# WHAT IS EXPECTED
Restate word for word the lines of the records below, starting at the line that contains "flags : Byte" and ending at the line that contains "R196, R198, R199).", with both of those lines included and nothing else.

# Dataset entries
__________________________________________________

/-- One finite value is below another. -/
def valLt (a b : Val) : Bool :=
  match valAdd a (valNeg b) with
  | .fin n m _ => n && m != 0
  | _ => false

/-- The stored norm of an entry: the FP32 sum of squares in ascending element order (R202). -/
def cbNorm (e : List Val) : Val := e.foldl (fun acc x => rne32 (valAdd acc (valMul x x))) (.fin false 0 0)

/-- The distance of the search, less |x|² (R196). -/
def cbDist (x e : List Val) : Val :=
  let dot := (x.zip e).foldl (fun acc p => rne32 (valAdd acc (valMul p.1 p.2))) (.fin false 0 0)
  rne32 (valAdd (cbNorm e) (valNeg (dot.scale 1)))

/-- The nearest of 16 entries from `base` on in steps of `step`, the lower index among equals (R196). -/
def cbNearest (cb : Codebook) (x : List Val) (base step : Nat) : Nat :=
  ((List.range 16).foldl (fun (best : Option (Nat × Val)) i =>
    let d := cbDist x (cbEntry cb (base + step * i))
    match best with
    | none => some (i, d)
    | some (j, e) => if valLt d e then some (i, d) else some (j, e)) none).elim 0 Prod.fst

/-- The code of a sub-vector: cell, then word of that cell (R196). -/
def cbCode (cb : Codebook) (x : List Val) : Nat :=
  let c := cbNearest cb x 0 17
  16 * c + cbNearest cb x (17 * c + 1) 1

/-- The reconstruction of a sub-vector in FP32 (R197). -/
def cbRecon (cb : Codebook) (x : Int) (code : Nat) : List Word :=
  (cbEntry cb (17 * (code / 16) + 1 + code % 16)).map (fun v => BitVec.ofNat 32 (fpRound fp32 false (v.scale x)).1)

/-- A list cut into pieces of `k`. -/
def pieces {α : Type} (k : Nat) : Nat → List α → List (List α)
  | 0, _ => []
  | n + 1, l => if l.isEmpty then [] else l.take k :: pieces k n (l.drop k)

/-! ### Blocks (R190, R191, R195-R199) -/

/-- What encoding a block gives: its bytes, the residual of each element, the flags set. -/
structure PleatOut where
  bytes : List Byte
  resid : List Word
  flags : Byte
  deriving DecidableEq, Repr

/-- A block of 256 values v, each with whether it is infinite only through the addition's overflow, is encoded (R195, R196, R198, R199).
A flushed element's residual is its v (log 37); such an infinity sets OVF in place of INF (R65). -/
def encodeBlock (cb : Codebook) (ftz resFp32 : Bool) (vals : List (Word × Bool)) : PleatOut :=
  let d := cbD cb
  let flushed : Word → Bool := fun w => ftz && fpSubnormal fp32 w.toNat
  let vs := vals.map (fun p => if flushed p.1 then Val.fin false 0 0 else valFp32 p.1)
  let fl := flIf (vals.any (fun p => flushed p.1)) flFlush
  let isInf : Word → Bool := fun w => decide (w.toNat % pow2 31 = 0x7F800000)
  let special := vals.any (fun p => decide (0x7F800000 ≤ p.1.toNat % pow2 31))
  if special then
    { bytes := [0xFF, 0x02] ++ List.replicate (256 / d) 0, resid := vals.map (fun _ => 0),
      flags := fl ||| flNan ||| flIf (vals.any (fun p => isInf p.1 && !p.2)) flInf ||| flIf (vals.any (fun p => isInf p.1 && p.2)) flOvf }
  else
    let own := fun (w : Word) => residual resFp32 (valFp32 w) (.fin false 0 0)
    let logs := vs.filterMap (fun v => match v with
      | .fin _ m e => if m = 0 then none else some (magLog m e)
      | _ => none)
    match logs with
    | [] => { bytes := [0x00, 0x01] ++ List.replicate (256 / d) 0, resid := vals.map (fun p => own p.1), flags := fl }
    | l :: ls =>
      let x := max (-127) (min 127 (ls.foldl max l + 1))
      let xs := vs.map (fun v => fpDecode bf16 (fpRound bf16 false (v.scale (-x))).1)
      let codes := (pieces d 256 xs).map (cbCode cb)
      let ns := codes.flatMap (cbRecon cb x)
      { bytes := [BitVec.ofNat 8 (x + 127).toNat, 0x00] ++ codes.map (BitVec.ofNat 8),
        resid := (vals.zip ns).map (fun q => if flushed q.1.1 then own q.1.1 else residual resFp32 (valFp32 q.1.1) (valFp32 q.2)), flags := fl }

/-- The FP32 values of a block; none where the spec gives none: E 0xFF without SPECIAL, both flags, a codebook no longer VALID (R191, R199;
log 38). -/
def decodeBlock (cb : Codebook) (bs : List Byte) : Option (List Word) :=
  let e := leField bs 0 1
  match leField bs 1 1 % 4 with
  | 0 =>
    if e = 0xFF ∨ cb.state ≠ .valid then none
    else some (((bs.drop 2).take (256 / cbD cb)).flatMap (fun c => cbRecon cb ((e : Int) - 127) c.toNat))
  | 1 => some (List.replicate 256 0)
  | 2 => some (List.replicate 256 (BitVec.ofNat 32 (fpNan fp32)))
  | _ => none

/-- Bytes of a block of a codebook (R191). -/
def blockBytes (cb : Codebook) : Nat := 2 + 256 / cbD cb

/-! ### Fragments (R192, R193) -/

/-- The value part of a PLEAT fragment: prefix, then whole blocks (R192). -/
def pleatFrag (k : Nat) (cb : Codebook) (blocks : List (List Byte)) : List Byte :=
  [BitVec.ofNat 8 k, BitVec.ofNat 8 cb.dim] ++ leBytes 2 blocks.length ++ wordBytes cb.fp ++ List.replicate 8 0 ++ blocks.flatten

/-- A receiver takes the value part of a PLEAT fragment: the checks of R193. -/
def pleatPartOk (s : State) (b : List Byte) : Bool :=
  let cb := cbGet s (leField b 0 1)
  let n := leField b 2 2
  leField b 1 1 == cb.dim && cb.state == .valid && leWord b 4 == cb.fp && leField b 8 8 == 0 &&
  b.length == 16 + n * blockBytes cb && (List.range n).all (fun i => decide (leField b (17 + i * blockBytes cb) 1 < 4))

/-- Bytes of a value part by its own prefix (R191, R192): all there are where its DIM is reserved. -/
def pleatPartBytes (b : List Byte) : Nat :=
  let dim := leField b 1 1
  if 2 < dim then b.length else 16 + leField b 2 2 * (2 + 256 / pow2 (dim + 1))

/-- The blocks of a message's fragments, in ascending order, each with its codebook slot. -/
def pleatBlocks (s : State) (fs : List Frag) : List (Nat × List Byte) :=
  (sortBy (fun f => f.off) fs).flatMap (fun f =>
    let k := leField f.payload 0 1
    (pieces (blockBytes (cbGet s k)) 17 (f.payload.drop 16)).map (fun b => (k, b)))

/-! ### Encode requests (R208, R209) -/

/-- Blocks the queue holds (R209). -/
abbrev encQueue : Nat := 512
/-- Encoder arrays (R208). -/
abbrev encArrays : Nat := 16

/-- A NARROW finds the queue or its panel's share full (R209). -/
def encFull (s : State) (p : Nat) : Bool :=
  decide (encQueue ≤ s.plt.enc.length) || decide (regBf s .PLT_PANEL_MAXQ p 9 0 ≤ (s.plt.enc.filter (fun q => q.panel == p)).length)

/-- The flags of a rounding join the chunk's (R69). -/
def boltFlags (s : State) (b : Nat) (fl : Byte) : State :=
  match boltGet s b with
  | none => s
  | some x => boltSet s b (some { x with flags := x.flags ||| fl })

__________________________________________________

# RESULT BELOW
  flags : Byte
  deriving DecidableEq, Repr

/-- A block of 256 values v, each with whether it is infinite only through the addition's overflow, is encoded (R195, R196, R198, R199).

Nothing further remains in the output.